Listed records =
- Opening Delimiter -
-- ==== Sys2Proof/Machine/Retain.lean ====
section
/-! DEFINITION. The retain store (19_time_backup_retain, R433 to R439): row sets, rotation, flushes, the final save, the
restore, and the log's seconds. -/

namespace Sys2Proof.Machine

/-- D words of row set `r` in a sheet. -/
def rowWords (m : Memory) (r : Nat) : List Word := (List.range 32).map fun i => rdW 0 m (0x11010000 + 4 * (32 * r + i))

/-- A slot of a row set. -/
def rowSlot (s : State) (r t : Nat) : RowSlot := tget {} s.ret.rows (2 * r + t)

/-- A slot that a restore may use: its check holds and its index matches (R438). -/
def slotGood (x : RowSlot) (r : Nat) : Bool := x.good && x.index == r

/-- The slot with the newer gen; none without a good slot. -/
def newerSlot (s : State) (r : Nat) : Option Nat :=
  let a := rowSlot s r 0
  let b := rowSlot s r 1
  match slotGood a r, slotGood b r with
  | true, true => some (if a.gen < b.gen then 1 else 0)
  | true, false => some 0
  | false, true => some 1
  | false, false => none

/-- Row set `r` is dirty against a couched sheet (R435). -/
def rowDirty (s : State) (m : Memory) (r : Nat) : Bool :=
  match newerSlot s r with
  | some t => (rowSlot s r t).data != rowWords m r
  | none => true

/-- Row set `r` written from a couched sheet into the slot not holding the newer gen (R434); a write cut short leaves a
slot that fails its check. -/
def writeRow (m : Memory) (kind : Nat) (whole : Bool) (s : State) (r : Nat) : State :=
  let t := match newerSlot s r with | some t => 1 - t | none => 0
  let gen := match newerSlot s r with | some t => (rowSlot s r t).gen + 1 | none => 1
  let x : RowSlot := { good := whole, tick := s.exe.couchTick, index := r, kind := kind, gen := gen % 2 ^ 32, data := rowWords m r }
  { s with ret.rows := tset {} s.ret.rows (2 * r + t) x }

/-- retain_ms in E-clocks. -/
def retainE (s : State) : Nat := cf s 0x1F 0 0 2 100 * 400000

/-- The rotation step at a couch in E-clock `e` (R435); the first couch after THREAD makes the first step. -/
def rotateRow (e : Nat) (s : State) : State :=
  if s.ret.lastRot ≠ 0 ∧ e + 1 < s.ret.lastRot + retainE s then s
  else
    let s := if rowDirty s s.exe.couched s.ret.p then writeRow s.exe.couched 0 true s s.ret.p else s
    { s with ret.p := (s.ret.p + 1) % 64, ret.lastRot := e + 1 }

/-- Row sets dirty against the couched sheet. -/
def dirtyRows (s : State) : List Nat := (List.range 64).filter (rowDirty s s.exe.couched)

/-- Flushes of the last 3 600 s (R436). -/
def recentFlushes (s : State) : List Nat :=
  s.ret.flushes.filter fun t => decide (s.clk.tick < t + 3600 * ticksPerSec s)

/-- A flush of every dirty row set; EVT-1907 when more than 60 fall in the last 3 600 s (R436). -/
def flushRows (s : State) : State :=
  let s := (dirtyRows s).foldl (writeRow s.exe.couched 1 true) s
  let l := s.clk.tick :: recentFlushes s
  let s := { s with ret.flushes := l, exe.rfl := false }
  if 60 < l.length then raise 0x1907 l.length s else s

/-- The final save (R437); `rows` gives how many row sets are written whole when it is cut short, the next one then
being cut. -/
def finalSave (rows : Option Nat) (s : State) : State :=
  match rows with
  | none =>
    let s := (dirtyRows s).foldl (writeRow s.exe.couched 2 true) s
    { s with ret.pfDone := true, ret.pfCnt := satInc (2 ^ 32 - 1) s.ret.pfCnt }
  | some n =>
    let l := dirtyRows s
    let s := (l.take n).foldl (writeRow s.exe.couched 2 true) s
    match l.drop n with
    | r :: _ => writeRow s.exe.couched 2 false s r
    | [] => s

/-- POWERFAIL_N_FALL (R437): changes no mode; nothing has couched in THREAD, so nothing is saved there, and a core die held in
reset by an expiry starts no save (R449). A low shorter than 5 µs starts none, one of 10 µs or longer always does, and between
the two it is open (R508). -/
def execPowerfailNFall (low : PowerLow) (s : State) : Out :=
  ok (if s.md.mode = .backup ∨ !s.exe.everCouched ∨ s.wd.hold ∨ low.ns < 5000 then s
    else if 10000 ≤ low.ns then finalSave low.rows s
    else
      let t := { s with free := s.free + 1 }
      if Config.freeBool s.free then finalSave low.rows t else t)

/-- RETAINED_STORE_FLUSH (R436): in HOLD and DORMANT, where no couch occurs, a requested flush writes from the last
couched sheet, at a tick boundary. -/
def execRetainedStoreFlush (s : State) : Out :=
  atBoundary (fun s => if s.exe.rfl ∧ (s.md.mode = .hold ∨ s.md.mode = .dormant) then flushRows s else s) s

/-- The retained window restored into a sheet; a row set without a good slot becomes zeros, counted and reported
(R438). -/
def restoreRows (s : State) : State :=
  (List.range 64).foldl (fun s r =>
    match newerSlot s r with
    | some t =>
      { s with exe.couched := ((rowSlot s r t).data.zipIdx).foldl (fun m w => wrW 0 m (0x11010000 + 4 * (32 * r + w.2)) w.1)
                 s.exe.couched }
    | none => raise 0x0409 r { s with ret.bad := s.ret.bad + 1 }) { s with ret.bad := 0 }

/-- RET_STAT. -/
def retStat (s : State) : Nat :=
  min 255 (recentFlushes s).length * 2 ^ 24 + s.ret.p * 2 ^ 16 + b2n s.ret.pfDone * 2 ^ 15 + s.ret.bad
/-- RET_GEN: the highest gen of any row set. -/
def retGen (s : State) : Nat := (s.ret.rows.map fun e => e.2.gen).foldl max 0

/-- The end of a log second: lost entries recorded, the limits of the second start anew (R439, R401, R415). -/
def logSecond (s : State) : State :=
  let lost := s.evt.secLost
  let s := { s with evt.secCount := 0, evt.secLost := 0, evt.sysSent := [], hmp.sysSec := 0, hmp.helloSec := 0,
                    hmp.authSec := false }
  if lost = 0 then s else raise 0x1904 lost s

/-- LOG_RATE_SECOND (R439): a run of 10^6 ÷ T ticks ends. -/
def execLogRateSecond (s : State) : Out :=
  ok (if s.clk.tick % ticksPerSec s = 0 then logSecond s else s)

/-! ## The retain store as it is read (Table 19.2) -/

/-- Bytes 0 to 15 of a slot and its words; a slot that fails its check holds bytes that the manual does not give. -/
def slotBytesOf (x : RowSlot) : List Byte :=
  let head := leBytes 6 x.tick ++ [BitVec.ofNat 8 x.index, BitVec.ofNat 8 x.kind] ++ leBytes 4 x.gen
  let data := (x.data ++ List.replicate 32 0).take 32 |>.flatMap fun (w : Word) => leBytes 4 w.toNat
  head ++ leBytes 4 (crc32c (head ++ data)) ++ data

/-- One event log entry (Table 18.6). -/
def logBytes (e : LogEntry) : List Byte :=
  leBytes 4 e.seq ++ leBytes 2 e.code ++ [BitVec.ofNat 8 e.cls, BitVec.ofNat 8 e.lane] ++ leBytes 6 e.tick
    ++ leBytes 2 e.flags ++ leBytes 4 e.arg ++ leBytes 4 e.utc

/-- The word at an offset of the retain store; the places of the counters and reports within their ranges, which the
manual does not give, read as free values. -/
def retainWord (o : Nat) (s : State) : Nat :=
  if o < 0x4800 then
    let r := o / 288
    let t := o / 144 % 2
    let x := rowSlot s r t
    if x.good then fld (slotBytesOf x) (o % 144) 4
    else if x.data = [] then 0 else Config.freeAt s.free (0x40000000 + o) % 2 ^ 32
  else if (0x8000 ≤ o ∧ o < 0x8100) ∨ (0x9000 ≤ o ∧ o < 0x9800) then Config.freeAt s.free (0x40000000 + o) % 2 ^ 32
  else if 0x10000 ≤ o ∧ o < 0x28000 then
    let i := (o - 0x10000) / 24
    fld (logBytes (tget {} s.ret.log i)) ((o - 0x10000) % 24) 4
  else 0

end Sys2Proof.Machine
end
- Closing Delimiter -
- Opening Delimiter -
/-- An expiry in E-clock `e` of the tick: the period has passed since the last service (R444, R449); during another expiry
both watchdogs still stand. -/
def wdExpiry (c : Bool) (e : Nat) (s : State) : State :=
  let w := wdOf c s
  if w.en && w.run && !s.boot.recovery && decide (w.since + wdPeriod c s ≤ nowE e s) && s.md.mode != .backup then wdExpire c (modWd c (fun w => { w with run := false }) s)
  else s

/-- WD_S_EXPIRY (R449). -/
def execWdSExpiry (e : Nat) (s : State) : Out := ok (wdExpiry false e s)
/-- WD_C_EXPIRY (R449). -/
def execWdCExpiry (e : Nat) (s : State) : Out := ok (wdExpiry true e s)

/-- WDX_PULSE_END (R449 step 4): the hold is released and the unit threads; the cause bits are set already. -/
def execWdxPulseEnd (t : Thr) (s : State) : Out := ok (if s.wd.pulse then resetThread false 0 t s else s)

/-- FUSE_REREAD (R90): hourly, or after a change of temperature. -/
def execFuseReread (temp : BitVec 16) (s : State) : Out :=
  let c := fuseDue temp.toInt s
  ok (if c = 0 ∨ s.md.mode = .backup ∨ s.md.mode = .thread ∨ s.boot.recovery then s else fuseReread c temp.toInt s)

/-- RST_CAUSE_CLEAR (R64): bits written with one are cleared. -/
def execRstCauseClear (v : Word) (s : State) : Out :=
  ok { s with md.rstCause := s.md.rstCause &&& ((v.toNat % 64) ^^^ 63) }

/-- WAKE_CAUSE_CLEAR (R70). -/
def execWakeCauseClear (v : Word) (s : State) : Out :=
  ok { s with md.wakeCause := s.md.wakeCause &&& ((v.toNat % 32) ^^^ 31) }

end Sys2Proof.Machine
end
- Closing Delimiter -
- Opening Delimiter -
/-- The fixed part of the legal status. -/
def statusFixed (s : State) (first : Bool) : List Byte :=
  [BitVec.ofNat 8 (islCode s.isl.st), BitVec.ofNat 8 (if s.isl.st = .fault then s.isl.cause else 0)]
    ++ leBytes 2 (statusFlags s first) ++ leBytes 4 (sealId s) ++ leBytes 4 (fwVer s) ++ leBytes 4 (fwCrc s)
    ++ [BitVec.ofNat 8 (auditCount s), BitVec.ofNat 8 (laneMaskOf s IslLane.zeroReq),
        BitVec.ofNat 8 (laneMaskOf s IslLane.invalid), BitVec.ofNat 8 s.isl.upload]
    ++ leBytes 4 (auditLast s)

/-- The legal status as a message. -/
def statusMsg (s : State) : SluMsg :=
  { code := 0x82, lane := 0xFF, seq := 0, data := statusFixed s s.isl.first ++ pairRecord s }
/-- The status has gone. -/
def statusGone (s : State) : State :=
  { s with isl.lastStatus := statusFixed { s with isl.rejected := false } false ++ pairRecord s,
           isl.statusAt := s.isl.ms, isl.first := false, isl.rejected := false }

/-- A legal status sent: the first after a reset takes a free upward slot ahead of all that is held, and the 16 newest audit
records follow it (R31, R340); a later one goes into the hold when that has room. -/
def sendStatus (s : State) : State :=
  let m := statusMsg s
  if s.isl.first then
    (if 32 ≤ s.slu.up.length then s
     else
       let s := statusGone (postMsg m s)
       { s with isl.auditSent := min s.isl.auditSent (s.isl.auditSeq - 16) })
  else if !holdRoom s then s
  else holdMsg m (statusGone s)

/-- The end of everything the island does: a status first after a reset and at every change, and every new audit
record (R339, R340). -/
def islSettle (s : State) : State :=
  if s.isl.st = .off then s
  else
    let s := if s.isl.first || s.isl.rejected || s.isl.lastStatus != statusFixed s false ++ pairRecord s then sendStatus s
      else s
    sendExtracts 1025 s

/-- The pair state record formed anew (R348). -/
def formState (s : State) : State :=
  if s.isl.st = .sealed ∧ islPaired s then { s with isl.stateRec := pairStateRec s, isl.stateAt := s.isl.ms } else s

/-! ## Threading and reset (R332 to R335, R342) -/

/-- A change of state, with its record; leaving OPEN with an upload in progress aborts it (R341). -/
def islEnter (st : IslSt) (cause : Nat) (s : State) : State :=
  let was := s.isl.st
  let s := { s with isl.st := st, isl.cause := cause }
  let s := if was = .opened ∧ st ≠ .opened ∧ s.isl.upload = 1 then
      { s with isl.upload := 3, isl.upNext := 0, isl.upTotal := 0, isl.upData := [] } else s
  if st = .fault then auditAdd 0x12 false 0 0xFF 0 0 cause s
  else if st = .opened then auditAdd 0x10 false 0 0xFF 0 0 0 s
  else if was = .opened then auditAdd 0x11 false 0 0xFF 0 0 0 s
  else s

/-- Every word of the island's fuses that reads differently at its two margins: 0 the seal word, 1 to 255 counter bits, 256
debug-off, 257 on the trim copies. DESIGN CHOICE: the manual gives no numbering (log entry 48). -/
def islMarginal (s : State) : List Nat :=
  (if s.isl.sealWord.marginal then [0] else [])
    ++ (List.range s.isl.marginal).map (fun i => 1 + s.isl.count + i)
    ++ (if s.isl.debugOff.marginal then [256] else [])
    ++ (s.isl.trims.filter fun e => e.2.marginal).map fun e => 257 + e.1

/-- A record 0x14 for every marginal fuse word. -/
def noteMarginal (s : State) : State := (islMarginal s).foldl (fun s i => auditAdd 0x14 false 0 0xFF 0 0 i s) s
- Closing Delimiter -
Some lines in the material contain "secLost". Show all of them.

Exercise answer =
  let lost := s.evt.secLost
  let s := { s with evt.secCount := 0, evt.secLost := 0, evt.sysSent := [], hmp.sysSec := 0, hmp.helloSec := 0,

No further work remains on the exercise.